PS. At least I now realize I should never defrag an SSD drive. At best, next to no benefit.
SSDs have a limited number of write cycles. With the latest generation of SSDs, the number of writes per cell is down in the 2,000-3,000 range. This number has been steadily DROPPING as cell sizes have gotten smaller, NOT rising! This has to do with the physics of how FLASH memory works, and is not likely to improve (indeed, it's likely to continue getting worse).

This sounds worse than it really is, because the technology of 'wear leveling', which protects the SSD against excessive writes to a single cell, has improved dramatically since the first generation of SSD devices.

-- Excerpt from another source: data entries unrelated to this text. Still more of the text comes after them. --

-- ==== Sys2Proof/Syntax.lean ====
section
/-!
DEFINITION. The instructions of the opcode table, one constructor for each row: the encoded instructions with their fields at
the widths of the manual (R25, R27 and the family formats), and the device events, which have no encoding and name the things
they act on by number. Field h of a copy holds its four shape words, word 0 lowest (R36).
-/
namespace Sys2Proof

Basically, sophisticated algorithms ensure that writes are evenly distributed across ALL of the cells on the drive, by 'remapping' logical drive addresses to physical cell addresses. So when you write data to sector 4 on the drive twice in succession, the first write might to to physical cell 1, why the second write might go to physical cell 6,000,000. The SSD's controller logic keeps track of this mapping. The net result is that despite the fact that the single-cell write life has dropped with process shrinks, the overall reliability of the device has gone up, because of the shear increase in the number of cells that you can write to.

HOWEVER, this all goes out the window if you do a defrag run, because that involves potentially MILLIONS of writes per defrag; you can literally age your drive by MONTHS with each run. Two or three runs can actually kill the drive if there's a lot of data that has to be moved around.

I have no knowledge of how Linux's 'defragmentation' algorithms affect this, but I would be greatly surprised if CURRENT algorithms don't take all of this into account.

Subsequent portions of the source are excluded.